Thursday, May 4, 2017

Just flushed with pride, the man


Terence Mann: Ray, people will come Ray. They'll come to Iowa for reasons they can't even fathom. They'll turn up your driveway not knowing for sure why they're doing it. They'll arrive at your door as innocent as children, longing for the past. Of course, we won't mind if you look around, you'll say. It's only $20 per person. They'll pass over the money without even thinking about it: for it is money they have and peace they lack. And they'll walk out to the bleachers; sit in shirtsleeves on a perfect afternoon. They'll find they have reserved seats somewhere along one of the baselines, where they sat when they were children and cheered their heroes. And they'll watch the game and it'll be as if they dipped themselves in magic waters. The memories will be so thick they'll have to brush them away from their faces. People will come Ray. The one constant through all the years, Ray, has been baseball. America has rolled by like an army of steamrollers.
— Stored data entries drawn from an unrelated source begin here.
/-! ### Remote accesses and the TAP (spec/01_two_halves.md R18, spec/19_security_debug_power.md R485) -/

/-- A load of the control space that is allowed answers, and memory stays. -/
theorem State.ctrlLoad_frame {s : State} {h : HalfId} {off size : Nat} (hal : aligned off size = true) (has : assigned off = true)
    (htool : toolPage off = false) :
    (s.ctrlLoad h off size).resp = .data (accLoad (s.ctrlWord h (off / 8 * 8)) off size) ∧
    ∀ g, ((s.ctrlLoad h off size).half g).mem = (s.half g).mem := by
  unfold State.ctrlLoad
  rw [if_neg (by simp [hal, has, htool])]
  refine ⟨rfl, fun g => ?_⟩
  dsimp only
  split
  · refine (congrArg (fun x => x.mem) (State.half_with _ _ _ _ g)).trans (State.mod_keeps (F := fun x => x.mem) ?_ _ _ _)
    exact fun _ => rfl
  · exact congrArg (fun x => x.mem) (State.half_with _ _ _ _ g)

section
variable {h : HalfId} {s : State} {core client off size : Nat} {store : Option Nat}

theorem exec_remoteControlAccess_of_cut (hr : (s.half h).coreRuns core = true) (hcut : s.farCut h = true) :
    exec (.remoteControlAccess h core client off size store) s =
      .next { (s.mod h (fun y => y.coreVio (.core core client) 1 off (ctrlBase (other h) + off))) with
        resp := if store.isSome then .dropped else .busError } := by
  rw [exec_remoteControlAccess]
  exact (if_neg (by simp [hr])).trans (if_pos hcut)

theorem exec_remoteControlAccess_store {v : Nat} (hr : (s.half h).coreRuns core = true) (hcut : s.farCut h = false) :
    exec (.remoteControlAccess h core client off size (some v)) s =
      .next { ((s.mod h Half.crosses).mod (other h) (fun y => y.ctrlStore (.core core client) off size v)) with resp := .ok } := by
  rw [exec_remoteControlAccess]
  exact (if_neg (by simp [hr])).trans (if_neg (by simp [hcut]))

theorem exec_remoteControlAccess_load (hr : (s.half h).coreRuns core = true) (hcut : s.farCut h = false) :
    exec (.remoteControlAccess h core client off size none) s =
      .next (((s.mod h Half.crosses).mod (other h) Half.crosses).ctrlLoad (other h) off size) := by
  rw [exec_remoteControlAccess]
  exact (if_neg (by simp [hr])).trans (if_neg (by simp [hcut]))

/-- On a running half an instruction that the model does not refuse acts as its reach allows. -/
theorem exec_tapInstruction_of_awake {op : TapOp} (ha : (s.half h).alive = true) (hp : op = .priv → (s.half h).sec.debug ≠ 2) :
    exec (.tapInstruction h op) s = .next (s.tapAwake h op) := by
  have hoff : (s.half h).pow.st ≠ .off := fun hoff => by simp [Half.alive, hoff] at ha
  rw [exec_tapInstruction]
  exact (if_neg (by simp [hoff])).trans ((if_neg (by simp [ha])).trans (if_neg (by simpa using hp)))

/-- An instruction whose answer the spec does not give answers some data. -/
theorem State.tapFree_frame (s : State) (h : HalfId) :
    (s.tapFree h).resp = .data (Config.freeNat (s.half h).seed 64) ∧ ((s.tapFree h).half h).mem = (s.half h).mem :=
  ⟨rfl, (congrArg (fun x => x.mem) (State.half_with _ _ _ _ h)).trans
    (State.mod_keeps (F := fun x => x.mem) (f := Half.took) (fun _ => rfl) _ _ _)⟩

/-- Within INVASIVE an instruction that halts, reads or writes has its effect. -/
theorem exec_tapInstruction_of_invasive (ha : (s.half h).alive = true) (hd : (s.half h).sec.debug = 2) {op : TapOp}
    (hop : op ∉ [TapOp.idcode, .bypass, .sample, .extest, .observe, .priv]) :
    exec (.tapInstruction h op) s = .next (s.tapInvasive h op) := by
  rw [exec_tapInstruction_of_awake ha (fun hp => absurd (by simp [hp]) hop)]
  refine congrArg Host.Outcome.next ?_
  cases op with
  | captain | core | pair | read | write | load | store => exact if_pos hd
  | idcode | bypass | sample | extest | observe | priv => exact absurd (by simp) hop

theorem exec_tapInstruction_of_closed (ha : (s.half h).alive = true) (hd : (s.half h).sec.debug ≠ 2) {op : TapOp}
    (hop : op ∉ [TapOp.idcode, .bypass, .sample, .extest, .observe]) :
    exec (.tapInstruction h op) s = .next { s with resp := .none } := by
  rw [exec_tapInstruction_of_awake ha (fun _ => hd)]
  refine congrArg Host.Outcome.next ?_
  cases op with
  | captain | core | pair | read | write | load | store | priv => exact if_neg hd
  | idcode | bypass | sample | extest | observe => exact absurd (by simp) hop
It has been erased like a blackboard, rebuilt and erased again. But baseball has marked the time. This field, this game: it's a part of our past, Ray. It reminds of us of all that once was good and it could be again. Oh... people will come Ray. People will most definitely come.

-Field of Dreams, 1989

 The Guardian:
A New York City man is on a mission to flush the cremated remains of his lifelong friend – a plumber – down ballpark toilets around the US. 
Tom McDonald told the New York Times that it’s a fitting tribute for Roy Riegel. The two baseball fans were childhood friends in Queens, not far from – appropriately – Flushing Meadows, where the Mets play. 
Like baseball, this endeavor has rules. The game has to be in progress when McDonald sprinkles the ashes into the toilet. So far, he’s completed his task at 16 stadiums.
And, like all things of the New Age, the story ends in North Carolina:
McDonald has enough ashes left for one more tribute. He hopes to do it at Durham Athletic Park in North Carolina, where the 1988 baseball movie Bull Durham was filmed.
But what if the team gets a new stadium? 

"Can I have that toilet seat?"

Annie Savoy: [narrating] Walt Whitman once said, "I see great things in baseball. It's our game, the American game. It will repair our losses and be a blessing to us." You could look it up.